[Opening SOURCE DATA section]
-- ==== Sys2Proof/Certificates/Slice0/Obligations.lean ====
section
/-! DEFINITION. The statements for the provers, from the spec's numbered rules. Each says in its docstring which rule it formalises. `.access ⟨.write w, 32, 0x0000⟩` is the host's write of the word `w` to `CMD`. -/

open Sys2Proof Sys2Proof.Machine

/-! ## The command word -/

/-- Words written out from R80, R85 and R90 and from the vectors V70 to V77 decode to the commands they stand for, or are illegal. -/
def Obligations.DocumentedWordsDecode : Prop :=
  decode 0x01009000#32 = .command (.crc16 0 9) ∧
  decode 0x010031FE#32 = .command (.crc16 510 3) ∧
  decode 0x01FFFFFF#32 = .command (.crc16 4095 4095) ∧
  decode 0x02008003#32 = .command (.parse 3 8) ∧
  decode 0x02003FFF#32 = .command (.parse 4095 3) ∧
  decode 0x03000FFF#32 = .command (.serialize 4095) ∧
  decode 0x040000FF#32 = .command (.setexc 0xFF#8) ∧
  decode 0x05008003#32 = .command (.check 3 8) ∧
  decode 0x06000000#32 = .illegal (.undefinedOpcode 0x06#8) ∧
  decode 0x03001000#32 = .illegal (.nonzeroField 0x03#8) ∧
  decode 0x04000100#32 = .illegal (.nonzeroField 0x04#8) ∧
  decode 0x04001000#32 = .illegal (.nonzeroField 0x04#8)

/-- R85: a word that matches a row of the opcode map is the command of that row, with `a` (bits 11:0) and `b` (bits 23:12) as its operands, and no word matches two rows. -/
def Obligations.WordSelectsItsOpcodeRow : Prop :=
  (∀ w : Word32,
    let a := (w &&& 0xFFF#32).toNat
    let b := ((w >>> 12) &&& 0xFFF#32).toNat
    (w &&& 0xFF000000#32 = 0x01000000#32 → decode w = .command (.crc16 a b)) ∧
    (w &&& 0xFF000000#32 = 0x02000000#32 → decode w = .command (.parse a b)) ∧
    (w &&& 0xFFFFF000#32 = 0x03000000#32 → decode w = .command (.serialize a)) ∧
    (w &&& 0xFFFFFF00#32 = 0x04000000#32 → decode w = .command (.setexc (w.setWidth 8))) ∧
    (w &&& 0xFF000000#32 = 0x05000000#32 → decode w = .command (.check a b))) ∧
  (∀ w : Word32, ∀ r₁ ∈ opcodeRows, ∀ r₂ ∈ opcodeRows,
    rowMatches r₁ w = true → rowMatches r₂ w = true → r₁ = r₂)

/-- R86: a word is illegal exactly when it matches no row, which is exactly when its opcode is 0 or 6 and above, or a field that must be zero is not; written to `CMD`, it raises `ERR_ILLEGAL` and changes nothing else. The all-zero and the all-ones word are illegal. -/
def Obligations.IllegalWordsRaiseErrIllegal : Prop :=
  (∀ w : Word32,
    let op := w.toNat / 2 ^ 24
    let b := w.toNat / 2 ^ 12 % 2 ^ 12
    let a := w.toNat % 2 ^ 12
    ((∃ e, decode w = .illegal e) ↔ ∀ r ∈ opcodeRows, rowMatches r w = false) ∧
    ((∃ e, decode w = .illegal e) ↔
      op = 0 ∨ 6 ≤ op ∨ (op = 3 ∧ b ≠ 0) ∨ (op = 4 ∧ (b ≠ 0 ∨ a / 2 ^ 8 ≠ 0)))) ∧
  (∀ (s : State) (w : Word32) (rest : List HostEvent),
    s.events = .access ⟨.write w, 32, 0x0000⟩ :: rest →
    (∀ r ∈ opcodeRows, rowMatches r w = false) →
    step s = .next { s with events := rest, err := 3#4, errstk := true }) ∧
  (∃ e, decode 0x00000000#32 = .illegal e) ∧ (∃ e, decode 0xFFFFFFFF#32 = .illegal e)

/-- Decoding the word of a well-formed command gives the command back, with every operand at every value its field admits (R80 to R82, R85). -/
def Obligations.DecodeInvertsEncode : Prop :=
  ∀ i : Instr, wellFormed i = true → decode (encode i) = .command i

/-- Each legal word has one meaning and each well-formed command one word: what a word decodes to is well-formed and encodes to that word (R80 to R82, R85). -/
def Obligations.EncodeInvertsDecode : Prop :=
  ∀ (w : Word32) (i : Instr), decode w = .command i → wellFormed i = true ∧ encode i = w

/-! ## One step -/

/-- A step whose next access writes a command word to `CMD` runs the command the word decodes to, on the state with that access taken; and the same of the access that `withFetchWord` puts in front (R31, R61). -/
def Obligations.StepRunsTheDecodedCommand : Prop :=
  (∀ (s : State) (w : Word32) (rest : List HostEvent) (i : Instr),
    s.events = .access ⟨.write w, 32, 0x0000⟩ :: rest → decode w = .command i →
    step s = exec i { s with events := rest }) ∧
  (∀ (s : State) (nbits w : Nat) (i : Instr),
    decodeTableWord nbits w = some i → step (s.withFetchWord nbits w) = exec i s)

/-- With no host access to take, the block waits (R219, R233, R237). That waiting is a step to the same state is the model's choice (notes/assumptions/3.md). -/
def Obligations.IdleStepWaits : Prop :=
  ∀ s : State, s.events = [] → step s = .next s

/-- Every command terminates, with operands and a state of any kind, and none is refused (R235, R243). -/
def Obligations.EveryCommandCompletes : Prop :=
  ∀ (i : Instr) (s : State), ∃ t, exec i s = .next t

/-! ## The five commands -/

/-- R110: `CRC16 off, cnt`, its word, its effect, its one error, its corner case `cnt = 0`, and its example. -/
def Obligations.Crc16ComputesTheRangeCrc : Prop :=
  (∀ off cnt : Nat, off < 4096 → cnt < 4096 →
    encode (.crc16 off cnt) = 0x01000000#32 ||| (BitVec.ofNat 32 cnt <<< 12) ||| BitVec.ofNat 32 off) ∧
  (∀ (off cnt : Nat) (s : State),
    (off + cnt ≤ s.cfg.bufSize → exec (.crc16 off cnt) s =
      .next { s with
        crcout := crc16 ((List.range cnt).map fun k => wireByte s (off + k)), err := 0#4 }) ∧
    (s.cfg.bufSize < off + cnt → exec (.crc16 off cnt) s =
      .next { s with err := 2#4, errstk := true })) ∧
  (∀ (off : Nat) (s : State), off ≤ s.cfg.bufSize →
    exec (.crc16 off 0) s = .next { s with crcout := 0xFFFF#16, err := 0#4 }) ∧
  (∀ s : State, 6 ≤ s.cfg.bufSize →
    (List.range 6).map (wireByte s) = [0x01#8, 0x03#8, 0x00#8, 0x00#8, 0x00#8, 0x01#8] →
    encode (.crc16 0 6) = 0x01006000#32 ∧
    exec (.crc16 0 6) s = .next { s with crcout := 0x0A84#16, err := 0#4 })

/-- R120: `PARSE off, cnt`, its word, its two errors in their order, its effect on every register and on every byte of PAYLOAD, and its example. -/
def Obligations.ParseLoadsTheFrame : Prop :=
  (∀ off cnt : Nat, off < 4096 → cnt < 4096 →
    encode (.parse off cnt) = 0x02000000#32 ||| (BitVec.ofNat 32 cnt <<< 12) ||| BitVec.ofNat 32 off) ∧
  (∀ (off cnt : Nat) (s : State),
    (cnt < 4 → exec (.parse off cnt) s = .next { s with err := 1#4, errstk := true }) ∧
    (4 ≤ cnt → s.cfg.bufSize < off + cnt →
      exec (.parse off cnt) s = .next { s with err := 2#4, errstk := true }) ∧
    (4 ≤ cnt → off + cnt ≤ s.cfg.bufSize → ∃ t, exec (.parse off cnt) s = .next t ∧
      t = { s with
        station := wireByte s off
        func := (wireByte s (off + 1)).extractLsb' 0 7
        exc := (wireByte s (off + 1)).extractLsb' 7 1
        paylen := BitVec.ofNat 12 (cnt - 4)
        payload := t.payload
        fcrc := (wireByte s (off + cnt - 2)).setWidth 16 |||
          ((wireByte s (off + cnt - 1)).setWidth 16 <<< 8)
        err := 0#4 } ∧
      (∀ k, k < cnt - 4 → payloadByte t k = wireByte s (off + 2 + k)) ∧
      (∀ k, cnt - 4 ≤ k → payloadByte t k = payloadByte s k))) ∧
  (∀ s : State, 8 ≤ s.cfg.bufSize → (List.range 8).map (wireByte s) =
      [0x01#8, 0x03#8, 0x00#8, 0x00#8, 0x00#8, 0x01#8, 0x84#8, 0x0A#8] →
    encode (.parse 0 8) = 0x02008000#32 ∧ ∃ t, exec (.parse 0 8) s = .next t ∧
      t.station = 0x01#8 ∧ t.func = 0x03#7 ∧ t.exc = 0#1 ∧ t.paylen = 4#12 ∧
      (List.range 4).map (payloadByte t) = [0x00#8, 0x00#8, 0x00#8, 0x01#8] ∧
      t.fcrc = 0x0A84#16 ∧ t.err = 0#4)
[Closing SOURCE DATA section]
Look above for the line holding "((wireByte s (off", then set down exactly that line and every line after it up to and including the line holding "encode (.parse 0", with nothing else.

→ **ANSWER TO THE PROBLEM**
          ((wireByte s (off + cnt - 1)).setWidth 16 <<< 8)
        err := 0#4 } ∧
      (∀ k, k < cnt - 4 → payloadByte t k = wireByte s (off + 2 + k)) ∧
      (∀ k, cnt - 4 ≤ k → payloadByte t k = payloadByte s k))) ∧
  (∀ s : State, 8 ≤ s.cfg.bufSize → (List.range 8).map (wireByte s) =
      [0x01#8, 0x03#8, 0x00#8, 0x00#8, 0x00#8, 0x01#8, 0x84#8, 0x0A#8] →
    encode (.parse 0 8) = 0x02008000#32 ∧ ∃ t, exec (.parse 0 8) s = .next t ∧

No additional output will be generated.